In the listing below, every line with the word "blockSlots" needs to be copied.

• • •

-- ==== Sys2Proof/Machine/Matrix.lean ====
section
/-!
DEFINITION. Tile, scale and weight-buffer instructions as they issue (08 R203–R227): MWB, MLDW, MSEL, MSCLD, MMA, MMAZ, their
FP64 form, MST, MQST, MCLR, MCOPY, MFREE, MSTAT.
-/

namespace Sys2Proof.Machine

/-! ### MWB (R203, R204) -/

/-- MWB: a 4 KiB frame of the bank, through a plate, into the weight buffer after 12. -/
def execMwb (h : Hdr) (o : Net) (s : State) : Res :=
  slotRun h s fun s =>
    let w := (s.s o.d).toNat
    let r := s.route o.pl.toNat
    let base := s.netBase o.b (o.value h)
    let faults :=
      (if w % 4096 ≠ 0 ∨ 0x1000000 ≤ w then [(Cause.wbufBounds, w)] else []) ++
      (if s.owns (bits 23 22 w) then [] else [(Cause.ownership, s.issue.die)]) ++ s.netCheck r base
    s.checked h faults fun s =>
      s.afterRead.put h 12 (.wbuf ((s.netRead r base).map fun p => (w + p.1, p.2)))

/-! ### MLDW, MSEL, MSCLD (R205–R211) -/

/-- The faults of an MLDW's descriptor and select store (R206). -/
def State.mldwFaults (s : State) (g : Nat) (o : Tile) (sel : Option Nat) (wadr len tstr size : Nat) (top : Nat) :
    List (Nat × Nat) :=
  let isB := o.fb.inHB
  (if top ≠ 0 ∨ wadr % 64 ≠ 0 ∨ 512 < len ∨ (len ≠ 0 ∧ !isB) then [(Cause.tileDescriptor, g)] else []) ++
  (match sel with
   | some n => if !(s.group g).selv || (s.group g).selp.toNat != n then [(Cause.operandMismatch, o.tx.toNat)] else []
   | none => []) ++
  (if (List.range 8).any fun a =>
      let x := wadr + 64 * a * tstr
      x < g * 0x400000 || (g + 1) * 0x400000 < x + size
    then [(Cause.wbufBounds, o.tx.toNat)] else [])

/-- The block of a B slot and its index: kept position over 32. -/
def blockSlots (kept : List Nat) (blk : Nat) : List Nat :=
  ((kept.mapIdx fun j k => (j, k)).filter fun p => p.2 / 32 == blk).map (·.1)

/-- The escapes of a B image in ascending position, and whether every block header is well formed (R92, R216). -/
def bScan (fb : Fmt) (nb : Nat) (kept : Nat → List Nat) (elem : Nat → Nat → Nat) (scale : Nat → Nat) : Bool × List Nat :=
  let cols := (List.range 256).map fun n =>
    let ks := kept n
    let blocks := (List.range nb).map fun b =>
      let js := blockSlots ks b
      let hd := scale (n * nb + b) / 256
      (headerOk fb hd (js.map (elem n)), (js.filter fun j => isEscape fb hd (elem n j)).map fun j => 128 * n + j)
    (blocks.all (·.1), blocks.flatMap (·.2))
  (cols.all (·.1), cols.flatMap (·.2))

/-- MLDW (R205, R206): the images are read, and their headers and lists checked, at issue; the latches land after 32. -/
def execMldw (h : Hdr) (o : Tile) (s : State) : Res :=
  let g := h.tileGroup
  tileRun h g (fun _ => []) none (fun s =>
    let desc := (s.s o.b).toNat
    let wadr := bits 23 0 desc
    let len := bits 33 24 desc
    let tstr := bits 49 34 desc
    let plate := s.selectOf h o
    let isB := o.fb.inHB
    let nb := if o.sp then 8 else 4
    let eb := latchBytes o.fb
    let size := eb + (if isB then 512 * nb else 0) + 4 * len
    let faults := s.mldwFaults g o (if o.sp then some (o.selectPlate h) else none) wadr len tstr size (bits 63 50 desc)
    if !faults.isEmpty then s.raiseAll h.cls.toNat faults
    else
      let images := (List.range 8).map fun a => Mem.bytes s.myDie.wbuf (wadr + 64 * a * tstr) size
      let scales := fun (img : List Byte) => if isB then (List.range (256 * nb)).map fun i => natAt2 img (eb + 2 * i) else []
      let lists := fun (img : List Byte) => (List.range len).map fun i => natOfBytes ((img.drop (eb + 512 * nb + 4 * i)).take 4)
      let keff := keffOf o.fb plate
      let bad := isB && images.any fun img =>
        let bytes := img.toArray
        let sc := (scales img).toArray
        let b := bScan o.fb nb (keptOf o.fb plate keff) (latchElem o.fb fun i => bytes.getD i 0) fun i => sc.getD i 0
        !b.1 || !listOk b.2 (lists img)
      if bad then s.raise h.cls.toNat Cause.stippleMalformed 0
      else s.put h 32 (.latch g o.tx.toNat o.fb o.sp (if o.sp then o.selectPlate h else 0) len
        (images.map fun img => placeBytes 0 (img.take eb))
        (images.map fun img => (scales img).map (BitVec.ofNat 16)) (images.map fun img => (lists img).map (BitVec.ofNat 32)))) s
where
  /-- A 16-bit field of bytes. -/
  natAt2 (img : List Byte) (i : Nat) : Nat := natOfBytes ((img.drop i).take 2)

/-- MSEL (R209): the select store takes the plate after 8. -/
def execMsel (h : Hdr) (o : Tile) (s : State) : Res :=
  tileRun h h.tileGroup (fun _ => []) none (fun s => s.put h 8 (.select h.tileGroup (o.selectPlate h))) s

/-- MSCLD (R211): entries read in the linear view at issue, landed after 6. -/
def execMscld (h : Hdr) (o : Scale) (s : State) : Res :=
  slotRun h s fun s =>
    let g := o.tg.toNat
    let n := o.n.toNat + 1
    let a := (s.s o.b + wordOfInt (o.value h)).toNat
    let faults := s.groupFaults g ++
      (if a % 2 ≠ 0 then [(Cause.misaligned, a)] else if s.arch.inWindow a (2 * n) then [] else [(Cause.bankBounds, a)])
    if !faults.isEmpty then s.raiseAll h.cls.toNat faults
    else
      let bytes := s.readBank false a (2 * n)
      s.afterRead.put h 6 (.scale g o.kj o.kn.toNat ((List.range n).map fun i =>
        BitVec.ofNat 16 (natOfBytes ((bytes.drop (2 * i)).take 2))))

/-! ### MMA and MMAZ (R212–R218) -/

/-- Fields of an A-stream descriptor (Table 8-5). -/
structure AStream where
  pl : Nat
  row : Nat
  rstep : Nat
  ladr : Nat
  top : Nat

/-- The descriptor of a word. -/
def aStream (n : Nat) : AStream :=
  { pl := bits 10 0 n, row := bits 24 11 n, rstep := bits 38 25 n, ladr := bits 58 39 n, top := bits 63 59 n }

/-- A plate of the image that is a network plate whose QMASK includes a group (R215). -/
def State.networkPlate (s : State) (n : Nat) : Option Route :=
  match s.me.plate? n with
  | some p => if plateType p = 2 then some (plateRoute .m p) else none
  | none => none

/-- Faults of a plate that a tile instruction reads or writes through: its QMASK not owned, or without the group. -/
def State.tilePlateFaults (s : State) (g : Nat) (r : Option Route) : List (Nat × Nat) :=
  match r with
  | none => [(Cause.tileDescriptor, g)]
  | some r =>
    s.plateOwned r ++
    (if bit g r.qmask then [] else [(Cause.tileDescriptor, g)])

/-- The first enabled column of any step that breaks R183, as its linear address. -/
def State.stepsFault (s : State) (r : Route) (base : Int) (rstep n : Nat) : List (Nat × Nat) :=
  match (List.range n).findSome? fun i =>
    let b := base + (i * rstep : Nat)
    (r.badColumn s.arch b).map fun c => (wordOfInt (4 * (r.rowOf b c * r.ncol + c))).toNat with
  | some a => [(Cause.bankBounds, a)]
  | none => []

/-- The bytes of one stream step: the words of the ports of quarter g, an absent port zero (R213). -/
def State.streamBytes (s : State) (g : Nat) (r : Route) (base : Int) : List Byte :=
  (List.range 256).flatMap fun p => bytesOfNat 4 ((s.netPort r base (256 * g + p)).getD 0).toNat

/-- What the checks and the arithmetic of an MMA need beside the state. -/
structure MmaArgs where
  g : Nat
  o : Tile
  zero : Bool
  f64 : Bool
  rows : Nat
  keff : Nat
  dual : Bool
  steps : Nat
  lat : Nat

/-- The arguments of an MMA or MMAZ under a select plate. -/
def mmaArgs (h : Hdr) (o : Tile) (zero f64 : Bool) (sel : Option Plate4) : MmaArgs :=
  let n := o.n.toNat + 1
  let dual := o.fa.width == 4 && o.fb.width == 4
  { g := h.tileGroup, o := o, zero := zero, f64 := f64, rows := n, keff := keffOf o.fb sel, dual := dual,
    steps := if dual then ceilDiv n 2 else n, lat := 20 + n + o.cap.toNat }

/-- The tiles that it writes. -/
def MmaArgs.tiles (m : MmaArgs) : List Nat := if m.f64 then [m.o.td.toNat, m.o.td.toNat + 1] else [m.o.td.toNat]

/-- The faults of checks 1 to 4 of R215; ownership of the group and its power are tested before. -/
def State.mmaFaults (s : State) (h : Hdr) (m : MmaArgs) (d : AStream) (base : Int) : List (Nat × Nat) :=
  let g := m.g
  let r := s.networkPlate d.pl
  let x := (s.group g).annexOf m.o.tx.toNat
  let n := if m.o.sp then m.o.selectPlate h else 0
  (if d.top ≠ 0 then [(Cause.tileDescriptor, g)] else []) ++ s.tilePlateFaults g r ++
  (match r with | some r => s.stepsFault r base d.rstep m.steps | none => []) ++
  (if m.o.cap.toNat ≠ 0 ∧ !s.arch.inWindow (64 * d.ladr) (4 * m.o.cap.toNat) then [(Cause.bankBounds, 64 * d.ladr)] else []) ++
  (if !x.lvalid || x.fmtl != m.o.fb.code || x.lsp != m.o.sp || x.lplate.toNat != n ||
      (m.o.sp && (!(s.group g).selv || (s.group g).selp.toNat != n))
   then [(Cause.operandMismatch, m.o.tx.toNat)] else [])

/-- The A rows as element patterns: each row's bytes are the next of its stream step (R213). -/
def State.aRows (s : State) (m : MmaArgs) (r : Route) (base : Int) (rstep : Nat) : List (List Nat) :=
  let w := m.o.fa.width
  let rb := if m.f64 then 8 else m.keff * w / 8
  let steps := (List.range m.steps).map fun i => s.streamBytes m.g r (base + (i * rstep : Nat))
  (List.range m.rows).map fun i =>
    let bytes := if m.dual then ((steps.getD (i / 2) []).drop (i % 2 * rb)).take rb else (steps.getD i []).take rb
    let v := natOfBytes bytes
    (List.range m.keff).map fun k => v / 2 ^ (w * k) % 2 ^ w

/-- The k-register entry of A block (row, blk) (R210). -/
def State.aScale (s : State) (m : MmaArgs) (row blk : Nat) : Nat :=
  let i := row * (m.keff / 32) + blk
  (tget (tget (tget s.arch.kreg m.g default) (m.o.ks.toNat + i / 64) default) (i % 64) 0).toNat

/-- The escapes of the A rows in ascending position, and whether every header is well formed (R215). -/
def State.aScan (s : State) (m : MmaArgs) (rows : List (List Nat)) : Bool × List Nat :=
  let cells := (rows.mapIdx fun r es => (r, es)).flatMap fun p =>
    (List.range (m.keff / 32)).map fun b =>
      let es := (p.2.drop (32 * b)).take 32
      let hd := s.aScale m p.1 b / 256
      (headerOk m.o.fa hd es, ((es.mapIdx fun i e => (i, e)).filter fun q => isEscape m.o.fa hd q.2).map fun q =>
        p.1 * m.keff + 32 * b + q.1)
  (cells.all (·.1), cells.flatMap (·.2))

• • •

◆ Task response ◆
def blockSlots (kept : List Nat) (blk : Nat) : List Nat :=
      let js := blockSlots ks b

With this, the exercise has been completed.